## WORK REQUEST
Every line of the data below that holds the string "requestForm" needs to be reported.

## Saved entries
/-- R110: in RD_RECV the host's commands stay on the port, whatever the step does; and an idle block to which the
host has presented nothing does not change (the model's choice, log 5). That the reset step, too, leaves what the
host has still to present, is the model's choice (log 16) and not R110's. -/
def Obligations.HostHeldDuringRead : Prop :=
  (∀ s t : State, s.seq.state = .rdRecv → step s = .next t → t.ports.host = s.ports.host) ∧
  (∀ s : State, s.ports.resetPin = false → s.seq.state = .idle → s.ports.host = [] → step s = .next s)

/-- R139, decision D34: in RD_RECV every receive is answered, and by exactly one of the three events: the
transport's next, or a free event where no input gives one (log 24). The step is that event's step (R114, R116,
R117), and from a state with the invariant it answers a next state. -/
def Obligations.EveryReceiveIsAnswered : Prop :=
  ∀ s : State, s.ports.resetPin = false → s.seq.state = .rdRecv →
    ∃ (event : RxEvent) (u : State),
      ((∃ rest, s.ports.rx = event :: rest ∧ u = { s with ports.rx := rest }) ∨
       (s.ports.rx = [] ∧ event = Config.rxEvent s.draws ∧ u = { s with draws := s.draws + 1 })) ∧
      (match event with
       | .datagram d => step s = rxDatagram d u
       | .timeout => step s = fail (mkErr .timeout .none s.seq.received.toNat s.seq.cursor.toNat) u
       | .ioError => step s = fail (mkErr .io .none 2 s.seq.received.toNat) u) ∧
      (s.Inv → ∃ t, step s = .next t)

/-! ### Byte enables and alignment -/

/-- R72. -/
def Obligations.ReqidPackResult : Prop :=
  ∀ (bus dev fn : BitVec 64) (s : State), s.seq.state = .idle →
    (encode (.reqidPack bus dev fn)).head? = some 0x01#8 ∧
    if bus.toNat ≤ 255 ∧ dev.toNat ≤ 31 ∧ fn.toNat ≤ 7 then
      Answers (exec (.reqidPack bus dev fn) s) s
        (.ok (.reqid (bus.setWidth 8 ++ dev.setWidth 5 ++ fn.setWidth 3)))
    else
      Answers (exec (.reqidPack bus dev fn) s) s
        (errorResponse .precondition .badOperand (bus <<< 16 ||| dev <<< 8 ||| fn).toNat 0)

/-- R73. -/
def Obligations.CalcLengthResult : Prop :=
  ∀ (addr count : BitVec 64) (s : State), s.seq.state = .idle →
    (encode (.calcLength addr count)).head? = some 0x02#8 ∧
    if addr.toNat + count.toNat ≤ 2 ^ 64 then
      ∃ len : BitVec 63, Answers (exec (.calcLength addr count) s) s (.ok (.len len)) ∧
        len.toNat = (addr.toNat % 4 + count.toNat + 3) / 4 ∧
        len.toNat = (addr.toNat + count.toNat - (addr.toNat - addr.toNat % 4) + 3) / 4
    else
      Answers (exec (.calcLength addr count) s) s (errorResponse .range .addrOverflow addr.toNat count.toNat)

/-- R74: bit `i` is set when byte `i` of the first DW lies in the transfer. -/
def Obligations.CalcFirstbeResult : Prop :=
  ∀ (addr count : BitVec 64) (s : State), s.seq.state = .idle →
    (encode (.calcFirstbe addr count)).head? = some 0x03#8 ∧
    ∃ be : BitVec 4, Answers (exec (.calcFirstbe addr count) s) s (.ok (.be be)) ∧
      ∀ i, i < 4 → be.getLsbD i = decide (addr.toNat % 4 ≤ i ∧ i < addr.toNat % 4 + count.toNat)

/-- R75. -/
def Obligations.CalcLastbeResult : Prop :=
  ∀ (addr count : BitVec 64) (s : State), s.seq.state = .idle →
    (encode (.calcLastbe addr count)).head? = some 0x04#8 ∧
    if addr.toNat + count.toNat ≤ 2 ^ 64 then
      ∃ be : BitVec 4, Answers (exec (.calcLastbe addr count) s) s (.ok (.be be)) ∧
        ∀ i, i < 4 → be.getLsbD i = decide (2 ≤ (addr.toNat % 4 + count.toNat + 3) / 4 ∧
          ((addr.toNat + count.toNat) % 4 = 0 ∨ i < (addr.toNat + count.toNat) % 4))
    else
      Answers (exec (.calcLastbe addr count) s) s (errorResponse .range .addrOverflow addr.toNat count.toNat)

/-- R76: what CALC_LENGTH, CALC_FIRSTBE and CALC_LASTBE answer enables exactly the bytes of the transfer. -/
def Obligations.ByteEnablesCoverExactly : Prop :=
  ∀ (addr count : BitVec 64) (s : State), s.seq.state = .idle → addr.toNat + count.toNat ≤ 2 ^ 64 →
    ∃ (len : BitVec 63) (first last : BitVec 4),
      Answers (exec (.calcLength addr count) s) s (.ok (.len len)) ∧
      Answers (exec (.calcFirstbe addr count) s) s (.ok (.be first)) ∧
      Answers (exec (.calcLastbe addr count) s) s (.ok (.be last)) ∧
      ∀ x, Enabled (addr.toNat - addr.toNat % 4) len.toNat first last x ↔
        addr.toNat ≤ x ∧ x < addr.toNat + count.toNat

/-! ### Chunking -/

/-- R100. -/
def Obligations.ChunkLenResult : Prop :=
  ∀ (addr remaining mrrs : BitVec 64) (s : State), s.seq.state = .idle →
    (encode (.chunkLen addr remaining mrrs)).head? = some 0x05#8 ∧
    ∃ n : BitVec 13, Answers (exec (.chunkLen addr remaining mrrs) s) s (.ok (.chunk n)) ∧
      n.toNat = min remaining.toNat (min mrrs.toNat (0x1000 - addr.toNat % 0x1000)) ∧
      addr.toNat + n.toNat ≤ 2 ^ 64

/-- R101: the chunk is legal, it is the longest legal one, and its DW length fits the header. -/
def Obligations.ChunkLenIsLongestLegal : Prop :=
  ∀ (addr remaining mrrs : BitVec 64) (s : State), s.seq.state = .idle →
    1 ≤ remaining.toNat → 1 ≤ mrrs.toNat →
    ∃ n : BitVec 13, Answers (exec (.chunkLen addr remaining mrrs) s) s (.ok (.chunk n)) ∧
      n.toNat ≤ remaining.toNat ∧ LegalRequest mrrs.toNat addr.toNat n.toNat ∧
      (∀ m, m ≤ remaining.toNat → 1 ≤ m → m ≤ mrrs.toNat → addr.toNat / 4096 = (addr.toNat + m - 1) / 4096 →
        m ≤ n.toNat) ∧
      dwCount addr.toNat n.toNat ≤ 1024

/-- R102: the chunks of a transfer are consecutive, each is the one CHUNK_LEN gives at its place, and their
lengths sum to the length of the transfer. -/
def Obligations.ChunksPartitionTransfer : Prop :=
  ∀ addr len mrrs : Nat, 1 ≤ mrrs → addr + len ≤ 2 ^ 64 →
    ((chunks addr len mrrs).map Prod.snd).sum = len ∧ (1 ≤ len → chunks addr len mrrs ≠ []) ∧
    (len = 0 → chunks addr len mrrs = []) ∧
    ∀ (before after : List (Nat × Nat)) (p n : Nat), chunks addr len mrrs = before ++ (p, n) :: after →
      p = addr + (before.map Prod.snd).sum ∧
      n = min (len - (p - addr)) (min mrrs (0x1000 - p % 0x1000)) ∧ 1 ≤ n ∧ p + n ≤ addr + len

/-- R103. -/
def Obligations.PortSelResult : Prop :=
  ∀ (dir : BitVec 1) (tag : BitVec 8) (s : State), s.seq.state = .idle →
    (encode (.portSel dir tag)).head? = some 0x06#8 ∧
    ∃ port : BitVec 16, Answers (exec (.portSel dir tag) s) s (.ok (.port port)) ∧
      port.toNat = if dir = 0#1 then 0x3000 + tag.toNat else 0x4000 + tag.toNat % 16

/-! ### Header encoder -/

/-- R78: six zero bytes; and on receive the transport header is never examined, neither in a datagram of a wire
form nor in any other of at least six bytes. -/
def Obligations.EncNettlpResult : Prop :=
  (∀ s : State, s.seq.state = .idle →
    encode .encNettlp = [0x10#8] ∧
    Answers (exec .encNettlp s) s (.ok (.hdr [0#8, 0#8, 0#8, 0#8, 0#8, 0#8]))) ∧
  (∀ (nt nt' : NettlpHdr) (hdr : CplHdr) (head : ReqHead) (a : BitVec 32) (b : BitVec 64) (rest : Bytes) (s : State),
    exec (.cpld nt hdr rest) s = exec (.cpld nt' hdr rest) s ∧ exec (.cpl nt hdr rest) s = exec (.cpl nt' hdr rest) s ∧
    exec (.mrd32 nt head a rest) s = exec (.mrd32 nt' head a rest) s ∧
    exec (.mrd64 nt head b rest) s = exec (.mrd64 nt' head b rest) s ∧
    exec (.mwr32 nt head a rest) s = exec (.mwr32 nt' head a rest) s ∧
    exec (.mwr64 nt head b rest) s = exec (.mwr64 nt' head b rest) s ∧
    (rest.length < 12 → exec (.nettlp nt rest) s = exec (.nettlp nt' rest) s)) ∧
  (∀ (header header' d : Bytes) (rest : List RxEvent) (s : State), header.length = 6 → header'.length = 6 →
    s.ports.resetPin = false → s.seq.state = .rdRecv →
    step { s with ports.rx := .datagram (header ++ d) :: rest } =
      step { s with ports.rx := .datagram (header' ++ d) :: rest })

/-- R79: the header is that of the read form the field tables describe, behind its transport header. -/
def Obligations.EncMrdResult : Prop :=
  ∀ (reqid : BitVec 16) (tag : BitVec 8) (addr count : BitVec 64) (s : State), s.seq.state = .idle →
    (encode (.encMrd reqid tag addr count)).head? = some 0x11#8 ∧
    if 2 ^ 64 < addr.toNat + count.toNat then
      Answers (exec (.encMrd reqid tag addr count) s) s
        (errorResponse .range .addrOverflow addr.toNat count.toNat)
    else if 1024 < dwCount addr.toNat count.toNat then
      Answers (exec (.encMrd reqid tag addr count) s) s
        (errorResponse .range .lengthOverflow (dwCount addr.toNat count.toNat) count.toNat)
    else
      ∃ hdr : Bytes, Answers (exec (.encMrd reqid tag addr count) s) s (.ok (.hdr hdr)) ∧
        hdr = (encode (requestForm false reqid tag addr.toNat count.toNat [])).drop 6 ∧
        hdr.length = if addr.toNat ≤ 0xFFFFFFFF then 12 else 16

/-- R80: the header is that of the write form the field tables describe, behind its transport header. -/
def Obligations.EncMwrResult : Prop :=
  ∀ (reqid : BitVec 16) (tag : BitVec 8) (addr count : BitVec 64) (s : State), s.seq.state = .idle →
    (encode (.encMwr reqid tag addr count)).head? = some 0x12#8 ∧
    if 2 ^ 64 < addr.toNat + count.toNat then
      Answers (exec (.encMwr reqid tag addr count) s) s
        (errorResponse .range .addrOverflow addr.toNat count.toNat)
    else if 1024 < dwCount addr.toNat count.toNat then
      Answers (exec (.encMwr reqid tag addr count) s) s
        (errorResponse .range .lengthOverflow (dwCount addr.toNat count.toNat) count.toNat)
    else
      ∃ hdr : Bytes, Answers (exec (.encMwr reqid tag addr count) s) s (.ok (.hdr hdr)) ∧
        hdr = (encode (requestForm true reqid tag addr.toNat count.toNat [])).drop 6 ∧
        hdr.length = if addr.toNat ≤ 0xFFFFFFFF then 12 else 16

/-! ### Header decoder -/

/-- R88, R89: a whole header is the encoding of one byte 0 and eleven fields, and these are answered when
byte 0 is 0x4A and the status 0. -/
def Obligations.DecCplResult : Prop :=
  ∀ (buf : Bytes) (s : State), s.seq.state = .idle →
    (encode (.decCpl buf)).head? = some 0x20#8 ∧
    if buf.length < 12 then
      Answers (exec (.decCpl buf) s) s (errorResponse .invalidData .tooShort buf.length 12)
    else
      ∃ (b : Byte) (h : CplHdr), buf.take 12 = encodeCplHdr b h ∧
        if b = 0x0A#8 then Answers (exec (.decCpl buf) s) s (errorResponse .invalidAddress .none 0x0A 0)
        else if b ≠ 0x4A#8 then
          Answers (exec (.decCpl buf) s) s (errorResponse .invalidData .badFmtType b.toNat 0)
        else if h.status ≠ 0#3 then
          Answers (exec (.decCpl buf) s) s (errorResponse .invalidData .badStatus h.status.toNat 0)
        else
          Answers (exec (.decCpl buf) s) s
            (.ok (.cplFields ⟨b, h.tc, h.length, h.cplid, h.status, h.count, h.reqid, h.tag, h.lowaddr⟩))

## SOLUTION TO THIS PROBLEM
        hdr = (encode (requestForm false reqid tag addr.toNat count.toNat [])).drop 6 ∧
        hdr = (encode (requestForm true reqid tag addr.toNat count.toNat [])).drop 6 ∧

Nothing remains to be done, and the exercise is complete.